I know you like that when you're...creating.” He offered it to
her.
“Thank
you, sweetie,” she smiled, hopping off the tall padded barstool she
used for painting. She took the glass, kissed him on the cheek, and
had a sip. “Bored?”
“No,”
he said with a shrug, “I uh, was just...yeah. Bored.” A shy
smile crept across his face. “Sorry. I got to thinking -”
“Dangerous.”
“-
yeah, always. Anyway, It's not like I haven't seen you paint, draw,
sketch, whatever. I guess I just got wondering. How do you know
what you're making? I mean, obviously I've seen the finished
product.”
“Well,
as finished as it gets, yeah.” She sat again on her painting seat.
“Wait,
you mean the done ones aren't done?”
She
slouched a bit, a quizzical look on her face. “Yes. No. I mean,
yes, they're not done. Not to me. There's always something I feel
like I left out, or missed, or could've done differently,” she
concluded, straightening up confidently.
He
crossed his arms, raised his eyebrows, and grunted “Hm.” After
allowing the weight of this profound reply settle on the room for a
minute or so, he added an echo of himself: “So, what's this one
supposed to be?”
She
turned towards the canvas, sipped the wine, crossed her ankles,
leaned back a little, pondering, studying the embryonic scene. “I
didn't give it a hell of a lot of thought. I just started to paint –
I do that sometimes, just kinda babble with a brush. See if anything
coherent happens. Haven't you ever done that, maybe writing a note
or an email or some kind of more creative thing? I mean, I know
you've written some poems and a story or two, even if you still
won't show them to me after all these many months,” she smirked,
giving him the side-eye, “so I guess I kinda assumed you do this
sort of thing too. This?” She pointed the brush at the work in
progress, “this is babble. Hopefully it turns into beautiful
babble. But I don't have any grand design, nothing profound.”
He
had moved close to her, and now put an arm around her shoulder. “I
thought art was about
being profound. Explicate the meaning of existence, and all that.”

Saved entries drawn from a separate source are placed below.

-- ==== Sys2Proof/Machine/ModeController.lean ====
section
/-! DEFINITION. The mode controller (40_mode_controller.md): MCR, MSR and its driver operations. -/

namespace Sys2Proof.Machine

/-- `rd MCR` (R200). -/
def execRdMCR (i : Inst) (s : State) : Host.Outcome State Fault Refusal := readInstr i .mcr s

/-- `wr MCR` (R201). -/
def execWrMCR (i : Inst) (v : Word) (s : State) : Host.Outcome State Fault Refusal := writeInstr i .mcr v s

/-- `rd MSR` (R202). -/
def execRdMSR (i : Inst) (s : State) : Host.Outcome State Fault Refusal := readInstr i .msr s

/-- `wr MSR` (R203). -/
def execWrMSR (i : Inst) (v : Word) (s : State) : Host.Outcome State Fault Refusal := writeInstr i .msr v s

/-! ## Operations -/

section
variable {m : Type → Type} [Monad m] (h : Driver m)

/-- `reset` (R210): the two calls of the collaborator; the other instance's agents may step between them. -/
def resetProg (i : Inst) : m Unit := do
  h.assertReset i
  h.gap
  h.clearReset i

/-- `enterInit` (R211): MCR.INRQ <- 1. -/
def enterInitProg (i : Inst) : m Unit := h.rmw i .mcr 0 0x1

/-- `leaveInit` (R212): MCR.INRQ <- 0. -/
def leaveInitProg (i : Inst) : m Unit := h.rmw i .mcr 0x1 0

/-- `enterSleep` (R213): MCR.SLEEP <- 1. -/
def enterSleepProg (i : Inst) : m Unit := h.rmw i .mcr 0 0x2

/-- `leaveSleep` (R214): MCR.SLEEP <- 0. -/
def leaveSleepProg (i : Inst) : m Unit := h.rmw i .mcr 0x2 0

/-- `enterInitBlocking` (R217). -/
def enterInitBlockingProg (i : Inst) : m Bool := do
  enterInitProg h i
  let p ← h.params
  h.poll i true p.pollBound

/-- `leaveInitBlocking` (R218). -/
def leaveInitBlockingProg (i : Inst) : m Bool := do
  leaveInitProg h i
  let p ← h.params
  h.poll i false p.pollBound

end

/-- `op reset` (R210). -/
def execOpReset (i : Inst) (s : State) : Host.Outcome State Fault Refusal := runUnit (resetProg atOnce i) s

/-- `op enterInit` (R211). -/
def execOpEnterInit (i : Inst) (s : State) : Host.Outcome State Fault Refusal := runUnit (enterInitProg atOnce i) s

/-- `op leaveInit` (R212). -/
def execOpLeaveInit (i : Inst) (s : State) : Host.Outcome State Fault Refusal := runUnit (leaveInitProg atOnce i) s

/-- `op enterSleep` (R213). -/
def execOpEnterSleep (i : Inst) (s : State) : Host.Outcome State Fault Refusal := runUnit (enterSleepProg atOnce i) s

/-- `op leaveSleep` (R214). -/
def execOpLeaveSleep (i : Inst) (s : State) : Host.Outcome State Fault Refusal := runUnit (leaveSleepProg atOnce i) s

/-- `op isInit` (R215): INAK of one MSR read. -/
def execOpIsInit (i : Inst) (s : State) : Host.Outcome State Fault Refusal :=
  runFlag (do
    let v ← regRead i .msr
    pure (v.bit 0)) s

/-- `op isSleep` (R216): SLAK of one MSR read. -/
def execOpIsSleep (i : Inst) (s : State) : Host.Outcome State Fault Refusal :=
  runFlag (do
    let v ← regRead i .msr
    pure (v.bit 1)) s

/-- `op enterInitBlocking` (R217). -/
def execOpEnterInitBlocking (i : Inst) (s : State) : Host.Outcome State Fault Refusal :=
  runFlag (enterInitBlockingProg atOnce i) s

/-- `op leaveInitBlocking` (R218). -/
def execOpLeaveInitBlocking (i : Inst) (s : State) : Host.Outcome State Fault Refusal :=
  runFlag (leaveInitBlockingProg atOnce i) s

end Sys2Proof.Machine
end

“Is that even legal?” A wry smile.
“Only in four states. This isn't one
of them.”
“Hence the wine.” She raised the
glass in a mock toast and sipped. “Seriously though. Is every
artistic creation you've experienced profound?”
“There's
a lot of thoroughly unprofound
crap on the radio and TV.”
“Right. We create because we create.
We're wired for it, I think, in a pile of different ways. Sometimes
we make something that stands as a testament to a deep understanding
of the Human Condition.” She took another sip, dabbed her brush in
a bit of purplish paint, and drew a few strokes across the canvas.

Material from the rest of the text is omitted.